I am starting a speaker build for my nephew. He just got into vinyl and he got a used all In 1 turntable combo but the speakers blew. Right now he's using a cheapo Bluetooth speaker via line output. 
I asked him if he'd like to help (he's 10) and my sister said with school he'd be too busy so I told him I would just build them. I'm a planar exciter guy and have been for quite some time. I've got a bunch of Aura NS3s collecting dust so I'm experimenting with attaching them to a treated foamular panel as the exciter surface. By treated I mean dampened by Noico Red 150 on each side. This helps by taming some of the resonances that are associated with exciters. These will play from 60hz-20hz. I will update as I go along.


----------



## audiobaun (Jun 8, 2011)

I would be very interested in viewing pics of the build out of these. that would be really nice to see.

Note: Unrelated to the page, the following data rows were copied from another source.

theorem State.respond_out (s : State) {b : Nat} (hb : b < 17) (status : Nat) : (s.respond b status).out =
    s.out ++ if s.boxFn b ∈ s.host.msixOff then [] else [.msix (s.boxFn b) (s.fld (F.pmtMbxCtrlVector b))] := by
  obtain ⟨hout, hhost, -, -, hfn⟩ := s.pageWrite_leaves b 0x40 (s.pageBytes b 2 2 ++ natLE 2 status)
  have hfld : ((s.boxStatus b status).boxDone b).fld (F.pmtMbxCtrlVector b) = s.fld (F.pmtMbxCtrlVector b) :=
    (State.fld_of_word (State.word_boxDone (by simp [F.pmtMbxCtrlVector, Reg.addr]))).trans (State.fld_pageWrite _ _ _ _ _)
  have hleft : ((s.boxStatus b status).boxDone b).out = (s.boxStatus b status).out ∧
      ((s.boxStatus b status).boxDone b).host = (s.boxStatus b status).host ∧
      ((s.boxStatus b status).boxDone b).boxFn b = (s.boxStatus b status).boxFn b := ⟨rfl, rfl, rfl⟩
  rw [State.respond_eq, State.boxVector_out _ hb, hfld, hleft.1, hleft.2.1, hleft.2.2, State.boxStatus, hout, hhost, hfn]

theorem State.respond_answered (h : s.canonical) {status : Nat} (hst : status < 65536) : Answered s (s.respond b status) b status := by
  have htag := s.pageBytes_length b 2 2
  have hcanon : (s.boxStatus b status).canonical := (State.pageWrite_keeps _ _ _ (Keeps.refl s)).canonical h
  have hmid : (s.pageWrite b 0x40 (s.pageBytes b 2 2)).canonical := (State.pageWrite_keeps _ _ _ (Keeps.refl s)).canonical h
  obtain ⟨hdone, hout, hclaimed⟩ := State.boxDone_flags (b := b) hcanon
  have hpage := State.page_respond s b status
  rw [State.boxStatus, State.page_pageWrite_append, htag] at hpage
  refine ⟨?_, ?_, ?_, ?_, ?_, ?_, fun hb => ?_⟩
  · rw [State.respond_eq, State.view_boxVector (State.flag · _) (fun _ _ => rfl), hdone]
  · rw [State.respond_eq, State.view_boxVector (State.flag · _) (fun _ _ => rfl), hout]
  · rw [State.respond_eq, State.view_boxVector (State.flag · _) (fun _ _ => rfl), hclaimed]
  · rw [State.respond_eq, State.view_boxVector (fun t => (t.box b).command) (fun _ _ => rfl), State.boxDone_command hcanon]
  · refine State.pageNat_natLE ?_ hst
    rw [State.pageBytes_of_page hpage]
    exact State.pageBytes_pageWrite_same hmid 0x42 (natLE_length 2 status)
  · rw [State.pageBytes_of_page hpage, State.pageBytes_pageWrite_apart hmid (.inl (by omega))]
    exact State.pageBytes_pageWrite_same h 0x40 htag
  · exact State.respond_out s hb status

/-- Bytes written to the page before an answer, past its TAG, change nothing of what the answer leaves. -/
theorem Answered.of_pageWrite {t : State} {off : Nat} {bs : Bytes} {status : Nat} (h : s.canonical) (hoff : 4 ≤ off)
    (ha : Answered (s.pageWrite b off bs) t b status) : Answered s t b status := by
  obtain ⟨hdone, hout, hclaimed, hcommand, hstatus, htag, hsent⟩ := ha
  obtain ⟨houts, hhost, -, -, hfn⟩ := s.pageWrite_leaves b off bs
  rw [State.pageBytes_pageWrite_apart h (.inl (by omega))] at htag
  rw [houts, hhost, hfn, State.fld_pageWrite] at hsent
  exact ⟨hdone, hout, hclaimed, hcommand, hstatus, htag, hsent⟩

theorem State.pageWrite_canonical (h : s.canonical) (b off : Nat) (bs : Bytes) : (s.pageWrite b off bs).canonical :=
  (State.pageWrite_keeps _ _ _ (Keeps.refl s)).canonical h

theorem State.respondBusy_answered (h : s.canonical) {retry : Nat} (hr : retry < 2 ^ 32) :
    Answered s (s.respondBusy b retry) b 1 ∧ (s.respondBusy b retry).pageNat b 0x44 4 = retry := by
  have hwrite := State.pageWrite_canonical h b 0x44 (natLE 4 retry)
  refine ⟨(State.respond_answered hwrite (by decide)).of_pageWrite h (by decide), State.pageNat_natLE ?_ hr⟩
  rw [State.respondBusy, State.pageBytes_respond_apart hwrite _ (.inr (by decide))]
  exact State.pageBytes_pageWrite_same h 0x44 (natLE_length 4 retry)

/-- RESULT, the payload's length and the payload stand apart on the page. -/
theorem State.respondOk_answered (h : s.canonical) {result : Nat} {payload : Bytes} (hr : result < 2 ^ 64) (hlen : payload.length < 2 ^ 32) :
    let t := s.respondOk b result payload
    Answered s t b 0 ∧ t.pageNat b 0x48 8 = result ∧ t.pageNat b 4 4 = payload.length ∧ t.pageBytes b 0x80 payload.length = payload := by
  have h1 := State.pageWrite_canonical h b 0x48 (natLE 8 result)
  have h2 := State.pageWrite_canonical h1 b 4 (natLE 4 payload.length)
  have h3 := State.pageWrite_canonical h2 b 0x80 payload
  refine ⟨(((State.respond_answered h3 (by decide)).of_pageWrite h2 (by decide)).of_pageWrite h1 (by decide)).of_pageWrite h (by decide),
    State.pageNat_natLE ?_ hr, State.pageNat_natLE ?_ hlen, ?_⟩
  · rw [State.respondOk, State.pageBytes_respond_apart h3 _ (.inr (by decide)), State.pageBytes_pageWrite_apart h2 (.inl (by decide)),
      State.pageBytes_pageWrite_apart h1 (.inr (by simp))]
    exact State.pageBytes_pageWrite_same h 0x48 (natLE_length 8 result)
  · rw [State.respondOk, State.pageBytes_respond_apart h3 _ (.inl (by decide)), State.pageBytes_pageWrite_apart h2 (.inl (by decide))]
    exact State.pageBytes_pageWrite_same h1 4 (natLE_length 4 _)
  · rw [State.respondOk, State.pageBytes_respond_apart h3 _ (.inr (by omega))]
    exact State.pageBytes_pageWrite_same h2 0x80 rfl

end

/-- The three responses, each by what it writes to the page. -/
theorem responsesAct : ResponsesAct := fun _ _ h _ =>
  ⟨fun _ hst => State.respond_answered h hst, fun _ hr => State.respondBusy_answered h hr, fun _ _ hr hlen => State.respondOk_answered h hr hlen⟩

/-! ## Commands submitted, and withdrawn (R339) -/

section

variable {s : State} {b : Nat}

theorem State.submit_of_outstanding (h : s.flag (F.pmtMbxStatOutstanding b) = true) : s.submit b = s.setFld (F.pmtMbxStatOverrun b) 1 := if_pos h

variable (h : s.flag (F.pmtMbxStatOutstanding b) = false)

include h

theorem State.submit_of_running (hcores : s.prom.cores = .running) :
    s.submit b = (s.setFld (F.pmtMbxStatOutstanding b) 1).setBox b { s.box b with command := 0, goCue := s.time.cue } := by
  rw [State.submit, if_neg (by simp [h]), hcores]

theorem State.submit_of_held (hcores : s.prom.cores = .held) : s.submit b = s.respond b stHeld := by
  rw [State.submit, if_neg (by simp [h]), hcores]

theorem State.submit_of_restart (hcores : s.prom.cores ∈ [.booting, .reset, .restarting]) : s.submit b = s.respondBusy b 255 := by
  rw [State.submit, if_neg (by simp [h])]
  simp only [List.mem_cons, List.not_mem_nil, or_false] at hcores
  rcases hcores with hcores | hcores | hcores <;> rw [hcores]

end

theorem exec_mailboxGo {s : State} (hrun : s.running = true) {box : Mailbox}
    (hreach : box = .sideband ∨ (s.host.pcieUp = true ∧ s.boxFn (boxNo box) ∉ s.host.d3hot)) :
    exec (.mailboxGo box) s = .next (s.submit (boxNo box)) :=
  (next_clocked hrun _).trans (congrArg _ (if_pos hreach))

theorem State.boxTimeout_of_due {s : State} {b : Nat} (hout : s.flag (F.pmtMbxStatOutstanding b) = true)
    (hclaimed : s.flag (F.pmtMbxStatClaimed b) = false) (hdue : (s.box b).goCue + 10000 ≤ s.time.cue) :
    s.boxTimeout b = (s.setFree (s.free + 1)).respondBusy b (Config.promptLoad s.free % 2 ^ 32) := if_pos ⟨hout, hclaimed, hdue⟩

/-- Settles O51: a GO by the command outstanding and by what the Prompter's cores do. -/
theorem mailboxRowsComplete : Obligations.MailboxRowsComplete := by
  refine ⟨fun s box hrun hreach => ?go, fun s box hrun hout hclaimed hdue => ?timeout, responsesAct⟩
  case go =>
    rw [exec_mailboxGo hrun hreach]
    exact ⟨fun h => congrArg _ (State.submit_of_outstanding h), fun h hcores => congrArg _ (State.submit_of_running h hcores),
      fun h hcores => congrArg _ (State.submit_of_held h hcores), fun h hcores => congrArg _ (State.submit_of_restart h hcores)⟩
  case timeout =>
    exact ⟨_, Nat.mod_lt _ (by decide), (next_clocked hrun _).trans (congrArg _ (State.boxTimeout_of_due hout hclaimed hdue))⟩

end Sys2Proof.Machine
end

section
/-!
Proofs about the commands of the Prompter (R338 to R345): the claim of a command, the answer in pieces, and what each claimed command does.
-/

namespace Sys2Proof.Machine

/-! ## Claim and completion (R336, R339 to R341) -/

theorem exec_of_mem_serviceRows {box : Mailbox} {row : Instr} {op : Nat} {f : State → Nat → State} (h : (row, op, f) ∈ serviceRows box)
    {s : State} (hrun : s.running = true) : exec row s = .next (s.serve box op f) ∧ mailboxOp op = true := by
  simp only [serviceRows, List.mem_cons, List.not_mem_nil, or_false] at h
  obtain ⟨rfl, rfl, rfl⟩ | ⟨rfl, rfl, rfl⟩ | ⟨rfl, rfl, rfl⟩ | ⟨rfl, rfl, rfl⟩ | ⟨rfl, rfl, rfl⟩ | ⟨rfl, rfl, rfl⟩ | ⟨rfl, rfl, rfl⟩ |
    ⟨rfl, rfl, rfl⟩ := h
  all_goals exact ⟨next_clocked hrun _, rfl⟩

section

variable {s : State} {box : Mailbox} {op : Nat} {f : State → Nat → State} (hcores : s.prom.cores = .running)

include hcores

theorem State.serve_of_claimed (hclaimed : s.flag (F.pmtMbxStatClaimed (boxNo box)) = true) : s.serve box op f =
    let c := (s.box (boxNo box)).command
    if mailboxOp c = false then s.respond (boxNo box) stInvalid
    else if c ≠ op then s
    else if mailboxAllows op (boxNo box) = false then s.respond (boxNo box) stDenied
    else f s (boxNo box) := by
  rw [State.serve, if_neg (by simp [hcores]), if_pos hclaimed]

theorem State.serve_of_next (hclaimed : s.flag (F.pmtMbxStatClaimed (boxNo box)) = false) (hnext : s.nextBox = some (boxNo box))
    (hrepairs : s.prom.repairs = []) (hop : s.boxOp (boxNo box) = op) : s.serve box op f = s.claim (boxNo box) := by
  rw [State.serve, if_neg (by simp [hcores]), if_neg (by simp [hclaimed]), if_pos ⟨hnext, hrepairs, .inl hop⟩]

I always enjoy seeing others custom building projects.Your nephew is one lucky individual and will sure remember these.Maybe he would have even just one day to help that will be remembered a lifetime.


----------



## Hannahgainz (6 mo ago)

Well I got 1 speaker semi done. I will be testing it later on tonight. It's been a busy few weeks


----------



## Hannahgainz (6 mo ago)

Well here's 1 semi done. (I only lined 1 side of the panel so far. Gonna test it like this just to see.


----------



## Hannahgainz (6 mo ago)

Held on by Gorilla Glue at the moment (Flex Glue works better imo). It sounds fantastic and I think it's due to the Aura NRT motor. I had it playing full range on just random music and it held its own. Granted it's next to my bed about 2ft away if that. It's being powered off of 1 channel of the Dayton Audio 15watt 2 channel amplifier.


----------